I looked online and finally found a folding tripod chair where each leg folds in half, making it even more compact. It's called a GCI PackSeat. It weighs just over 1 lb. I stuck tennis balls on the bottoms of each leg to keep it from sinking into soft ground, and that worked great. It was just the right height, about 18", for my telescope once I added a stool cushion, fastening it to the chair seat with sheet stays.

Your rental may not have any outdoor chair suitable for use with the telescope, so if you're planning a trip and planning on sitting at your scope, make sure you know what height chair you need, and what they have at your destination, or bring something the right height to sit on.

Don't forget to inquire about reclining chairs if you plan on doing binocular observing. Some people use tripods or monopods, but for me they are tough on the neck for more than a few quick looks well below the zenith. The place I recently rented had Adirondack chairs that worked well.


Sizing it up 

Suitcase packed with mount, tripod and other gear
The three main rules for traveling by air are keep it light, keep it compact, and make it easy to assemble and disassemble. If you already have some luggage, it may be fine for your scope and mount/table/tripod. Otherwise buy luggage that will fit what you're designing or buying. I found that a 22-inch hard shell carry-on roller suitcase was the perfect size for the 6-inch collapsible 17-inch long OTA with suitable padding, namely my ski pants, a hoodie, a light down jacket, some gloves, and a hat. 

Try to use stuff you're going to bring anyway for padding rather than packing a lot of foam and dedicated padding. Just make sure it's packed well enough that it's not likely to receive damage under normal handling. 

Someone on Cloudy Nights mentioned they packed their OneSky 5-inch tube in their checked baggage in a duffel bag filled with clothes, and it made it fine. It depends on your own risk aversion how you want to handle that. I feel much more comfortable carrying the OTA on.

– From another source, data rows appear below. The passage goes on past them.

-- ==== Sys2Proof/Machine/Rounds.lean ====
section
/-! DEFINITION. What each engine supplies to the common FSM (spec/40_common.md R170): its round lists and actions, its
pure block functions, and the pure message functions over them (R179). -/

namespace Sys2Proof.Machine

/-- `rnd_E(dir)`: the round indices in the order the RND steps take them (R230, R290, R340). -/
def rounds : EngineId → Dir → List Nat
  | .aes, .enc => List.range' 1 10
  | .aes, .dec => (List.range 10).reverse
  | .des, _ => List.range' 1 16
  | .present, .enc => List.range' 1 31
  | .present, .dec => (List.range' 1 31).reverse

/-- `KSInit_E` (R220, R280, R330). -/
def ksInit : (e : EngineId) → KeyT e → Work e → Work e
  | .aes => ksInitAes
  | .des => ksInitDes
  | .present => ksInitPresent

/-- `KSStep_E(i)` (R221, R281, R331). -/
def ksStep : (e : EngineId) → Nat → Work e → Work e
  | .aes => ksStepAes
  | .des => ksStepDes
  | .present => ksStepPresent

/-- `LoadAction_E(dir, blk)` (R231, R291, R341). -/
def loadAction : (e : EngineId) → Dir → Vector Byte (Config.blkBytes e) → Work e → Work e
  | .aes => loadAes
  | .des => fun _ => loadDes
  | .present => loadPresent

/-- `RoundAction_E(dir, i)` (R232, R233, R292, R342, R343). -/
def roundAction : (e : EngineId) → Dir → Nat → Work e → Work e
  | .aes => roundAes
  | .des => roundDes
  | .present => roundPresent

/-- `StoreAction_E(dir)` (R234, R293, R344), the same for both directions. -/
def storeAction : (e : EngineId) → Work e → Vector Byte (Config.blkBytes e)
  | .aes => storeAes
  | .des => storeDes
  | .present => storePresent

/-- `BlockEnc_E` (R236, R296, R346). -/
def blockEnc : (e : EngineId) → Vector Byte (Config.blkBytes e) → KeyT e → Vector Byte (Config.blkBytes e)
  | .aes => blockEncAes
  | .des => blockEncDes
  | .present => blockEncPresent

/-- `BlockDec_E` (R236, R296, R346). -/
def blockDec : (e : EngineId) → Vector Byte (Config.blkBytes e) → KeyT e → Vector Byte (Config.blkBytes e)
  | .aes => blockDecAes
  | .des => blockDecDes
  | .present => blockDecPresent

/-- The block function of a direction. -/
def blockFn (e : EngineId) (dir : Dir) (blk : Vector Byte (Config.blkBytes e)) (k : KeyT e) :
    Vector Byte (Config.blkBytes e) :=
  match dir with
  | .enc => blockEnc e blk k
  | .dec => blockDec e blk k

/-- The concatenation of a block function on each of `n` blocks of a byte sequence (R179). -/
def mapBlocks (e : EngineId) (f : Vector Byte (Config.blkBytes e) → Vector Byte (Config.blkBytes e)) (m : List Byte)
    (n : Nat) : List Byte :=
  (List.range n).flatMap fun j => (f (bytesAt (Config.blkBytes e) m (j * Config.blkBytes e))).toList

/-- `MsgEnc_E(M, K)` (R179): zero-padded to whole blocks, each encrypted on its own. The length has no bound here (log 21). -/
def msgEnc (e : EngineId) (m : List Byte) (k : KeyT e) : List Byte :=
  let p := paddedLen e .enc m.length
  mapBlocks e (fun b => blockEnc e b k) (m ++ List.replicate (p - m.length) 0) (p / Config.blkBytes e)

/-- `MsgDec_E(C, K)` (R179), for a whole number of blocks: each decrypted on its own. For another length, of which R179 says
nothing, the last incomplete block is left out (DESIGN CHOICE, log 19). -/
def msgDec (e : EngineId) (c : List Byte) (k : KeyT e) : List Byte :=
  mapBlocks e (fun b => blockDec e b k) c (c.length / Config.blkBytes e)

/-- The message function of a direction. -/
def msgFn (e : EngineId) (dir : Dir) (m : List Byte) (k : KeyT e) : List Byte :=
  match dir with
  | .enc => msgEnc e m k
  | .dec => msgDec e m k

end Sys2Proof.Machine
end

Watch your baggage weights and sizes and make sure you stay within the airline's limits. My 26-inch roller suitcase (above) that held the scope mount, table, bino mounts, observing stool, tools, windscreen, and other gear was pretty close to the max limit of 50 lbs. 


Disassembly and assembly

My travel mount and table disassembled
You want to make sure you have all the tools and bolts and other things that you'll need to assemble and take apart your gear. I found it was a good idea to go through the whole disassembly and reassembly process once I had collected all my tools and equipment, using just those things that I would be packing. That way I would immediately recognize if I was missing some key tool or item. 

Bring a few extra critical bolts, screws, washers, and other items in case you drop them and lose them. A single bolt could shut you down if you lose it. If you need a wrench, bring a compact 3/8 inch socket wrench and bring sockets in the right sizes that you'll need. Get a cheap stubby screwdriver if you need one.


Plan for the weather at your destination

Snow covered Chiricahua Mountains
Research the environment you're going to be in. For my trip to Arizona Sky Village in late October/early November, I realized based on my research that it was likely to be quite cold at night, possibly going into the mid-30s. Therefore, I made sure I brought plenty of warm layers, wool gloves, headband, hand warmers, and anything else I would normally wear for winter observing. It rained on the last night, and the nearby mountains (left) were covered with snow in the morning. 

I recently got a heated vest that's powered by a pocket power bank. It took up very little space but kept me very warm along with a hoodie and a light down jacket. Use several layers instead of bringing one huge bulky coat. You can add layers as it gets colder.

Even if it's nice and warm during the day, it may get quite cold at night, depending on where you're observing. So do your weather research in advance. 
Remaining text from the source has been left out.